This tightly constructed linkage completes the narrative circuit, transforming the defeat resulting from the security breach into a “pre-emptive victory” embodied in the exposure of the alleged perpetrators. Thus, the spy-network narrative functioned not only as a retroactive justification for a catastrophic failure but also as a pre-emptive licence for the systematic dismantling of what remains of civil society in Yemen.

II. Politicising Relief and Purging the Civil Sphere (Repression under the Guise of Security)

Following the reframing of its security failure, the movement turned its focus inward, exploiting the espionage narrative to conduct a systematic campaign of repression targeting all entities possessing any degree of autonomy, including the relief sector, civil society, and academia.

Over the past three years, at a minimum, the accusation of “espionage” has been the preferred and most effective instrument for legitimising systematic repression against any independent voice or activity that falls outside the group’s narrative and ideology. [10] Through this charge, humanitarian, media, and rights-based work is transformed from a neutral and essential endeavour into a suspect activity serving the “enemy,” thereby providing a veneer of legal justification for purging the civil sphere and consolidating absolute control.

  • Politicising Relief

Between May and October 2025, the campaign of arrests targeting Yemeni staff within United Nations agencies and international organisations escalated to unprecedented levels. By the end of October 2025, the Houthis were detaining 59 UN personnel, [11] with espionage charges threatened against 43 of them. The campaign encompassed major organisations, including the UN World Food Programme (WFP), the United Nations Children's Fund (UNICEF), the World Health Organisation (WHO), and the United Nations Office for the Coordination of Humanitarian Affairs (OCHA). [12]

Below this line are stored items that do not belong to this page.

-- ==== Sys2Proof/Certificates/Slice0/Obligations.lean ====
section
/-! DEFINITION. What is claimed of the tile: each statement is a Prop that names the rules of spec/ it follows. -/

open Sys2Proof Sys2Proof.Machine


/-! ## The queue, the step and reset (R6, R413, R427, R439, R440, R462) -/

/-- A step runs the command at the front of the queue, on the state with the queue's rest. -/
def Obligations.StepRunsFrontCommand : Prop :=
  ∀ (s : State) (i : Instr) (rest : List Instr),
    s.pending = i :: rest → step s = exec i { s with pending := rest }

/-- The model's choice (log 1, log 2): with no command waiting a step is one idle cycle of CLK_F; the commands that wait are served first in, first out, and no command joins the queue or
leaves it but the one at its front. -/
def Obligations.QueueIsFirstInFirstOut : Prop :=
  ∀ (s t : State),
    (s.pending = [] → step s = .next { s with clkF := s.clkF + 1 }) ∧ (step s = .next t → t.pending = s.pending.tail)

/-- Every command has an effect or none in every state: no sequence of commands ends in a fault or a refusal. -/
def Obligations.EverySequenceRuns : Prop :=
  (∀ (i : Instr) (s : State), Completes i s) ∧ ∀ s : State, RunsOn s

/-- R427, R439, R462, R465: after reset the tile is in HOLD with VDD_W applied, PWROK low and RST_N asserted; it is unaddressed, behind a closed bypass, holds no query, no command and no request, every
dictionary register reads its reset value, and every store is in its canonical form with nothing left to follow. -/
def Obligations.ResetValues : Prop :=
  State.reset.pstate = 1 ∧ State.reset.pwr.vddW = true ∧ State.reset.pwr.pwrok = false ∧ State.reset.pwr.rstN = false ∧ State.reset.addr = 0xFE ∧
  State.reset.ring.bypassOpen = false ∧ State.reset.slot = [] ∧ State.reset.pending = [] ∧ State.reset.canon = true ∧ State.reset.still = true ∧
  (∀ (index : BitVec 16) (sub : BitVec 8) (row : ObjRow), objRow? index.toNat sub.toNat = some row → State.reset.o index.toNat sub.toNat = row.reset) ∧
  State.reset.o 0x2700 2 = 4096 ∧ State.reset.o 0x2700 3 = 4096 ∧ State.reset.o 0x2700 4 = 1000 ∧ State.reset.o 0x2700 5 = 2 ∧ State.reset.o 0x2700 6 = 4 ∧
  State.reset.o 0x1110 5 = 200 ∧ State.reset.o 0x1110 6 = 2000 ∧ State.reset.o 0x1110 7 = 3 ∧ State.reset.o 0x1120 6 = 10

/-- R439, R440: a tile in OFF stays in OFF, with nothing of its state, whatever command comes, until VDD_W is applied. -/
def Obligations.OffIsLeftByVddWOnAlone : Prop :=
  ∀ (s t : State),
    s.off → s.pending.head? ≠ some .vddWOn → step s = .next t → t.off ∧ t.pstate = 0

/-- The form of the stores is an invariant of every step: keys rise, and no entry equals what an unlisted key reads as, so that equal contents are equal data. -/
def Obligations.StoresStayCanonical : Prop :=
  ∀ (s t : State),
    s.canon = true → step s = .next t → t.canon = true
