/-! ### modThr -/

@[simp] theorem State.modThr_pending (t : Nat) (f : Thread → Thread) : (s.modThr t f).pending = s.pending := rfl
@[simp] theorem State.modThr_free (t : Nat) (f : Thread → Thread) : (s.modThr t f).free = s.free := rfl
@[simp] theorem State.modThr_clkF (t : Nat) (f : Thread → Thread) : (s.modThr t f).clkF = s.clkF := rfl
@[simp] theorem State.modThr_order (t : Nat) (f : Thread → Thread) : (s.modThr t f).order = s.order := rfl
@[simp] theorem State.modThr_out (t : Nat) (f : Thread → Thread) : (s.modThr t f).out = s.out := rfl
@[simp] theorem State.modThr_held (t : Nat) (f : Thread → Thread) : (s.modThr t f).held = s.held := rfl
@[simp] theorem State.modThr_obj (t : Nat) (f : Thread → Thread) : (s.modThr t f).obj = s.obj := rfl
@[simp] theorem State.modThr_challenge (t : Nat) (f : Thread → Thread) : (s.modThr t f).challenge = s.challenge := rfl
@[simp] theorem State.modThr_ring (t : Nat) (f : Thread → Thread) : (s.modThr t f).ring = s.ring := rfl
@[simp] theorem State.modThr_pwr (t : Nat) (f : Thread → Thread) : (s.modThr t f).pwr = s.pwr := rfl
@[simp] theorem State.modThr_port (t : Nat) (f : Thread → Thread) : (s.modThr t f).port = s.port := rfl
@[simp] theorem State.modThr_job (t : Nat) (f : Thread → Thread) : (s.modThr t f).job = s.job := rfl
@[simp] theorem State.modThr_nextJob (t : Nat) (f : Thread → Thread) : (s.modThr t f).nextJob = s.nextJob := rfl
@[simp] theorem State.modThr_due (t : Nat) (f : Thread → Thread) : (s.modThr t f).due = s.due := rfl
@[simp] theorem State.modThr_ctx (t : Nat) (f : Thread → Thread) : (s.modThr t f).ctx = s.ctx := rfl
@[simp] theorem State.modThr_strm (t : Nat) (f : Thread → Thread) : (s.modThr t f).strm = s.strm := rfl
@[simp] theorem State.modThr_ep (t : Nat) (f : Thread → Thread) : (s.modThr t f).ep = s.ep := rfl
@[simp] theorem State.modThr_expct (t : Nat) (f : Thread → Thread) : (s.modThr t f).expct = s.expct := rfl
@[simp] theorem State.modThr_orphan (t : Nat) (f : Thread → Thread) : (s.modThr t f).orphan = s.orphan := rfl
@[simp] theorem State.modThr_cursor (t : Nat) (f : Thread → Thread) : (s.modThr t f).cursor = s.cursor := rfl
@[simp] theorem State.modThr_hnd (t : Nat) (f : Thread → Thread) : (s.modThr t f).hnd = s.hnd := rfl
@[simp] theorem State.modThr_pin (t : Nat) (f : Thread → Thread) : (s.modThr t f).pin = s.pin := rfl
@[simp] theorem State.modThr_slot (t : Nat) (f : Thread → Thread) : (s.modThr t f).slot = s.slot := rfl
@[simp] theorem State.modThr_rs (t : Nat) (f : Thread → Thread) : (s.modThr t f).rs = s.rs := rfl
@[simp] theorem State.modThr_bob (t : Nat) (f : Thread → Thread) : (s.modThr t f).bob = s.bob := rfl
@[simp] theorem State.modThr_nc (t : Nat) (f : Thread → Thread) : (s.modThr t f).nc = s.nc := rfl
@[simp] theorem State.modThr_lc (t : Nat) (f : Thread → Thread) : (s.modThr t f).lc = s.lc := rfl
@[simp] theorem State.modThr_eng (t : Nat) (f : Thread → Thread) : (s.modThr t f).eng = s.eng := rfl
@[simp] theorem State.modThr_code (t : Nat) (f : Thread → Thread) : (s.modThr t f).code = s.code := rfl
@[simp] theorem State.modThr_const (t : Nat) (f : Thread → Thread) : (s.modThr t f).const = s.const := rfl
@[simp] theorem State.modThr_ectrlInit (t : Nat) (f : Thread → Thread) : (s.modThr t f).ectrlInit = s.ectrlInit := rfl
@[simp] theorem State.modThr_mig (t : Nat) (f : Thread → Thread) : (s.modThr t f).mig = s.mig := rfl
@[simp] theorem State.modThr_part (t : Nat) (f : Thread → Thread) : (s.modThr t f).part = s.part := rfl
@[simp] theorem State.modThr_tile (t : Nat) (f : Thread → Thread) : (s.modThr t f).tile = s.tile := rfl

The Houthi campaign against relief operations resulted in the near-total paralysis of humanitarian activity in areas under their control, prompting major organisations such as the UN World Food Programme (WFP) [13] and the World Health Organisation (WHO) to suspend critical programmes, while the United Nations relocated its humanitarian hub from Sana’a to Aden. Tactically, these measures sought to convert detained staff and disrupted humanitarian operations into “low-cost bargaining chips,” generating direct leverage over the international community and donor states to extract political or financial concessions.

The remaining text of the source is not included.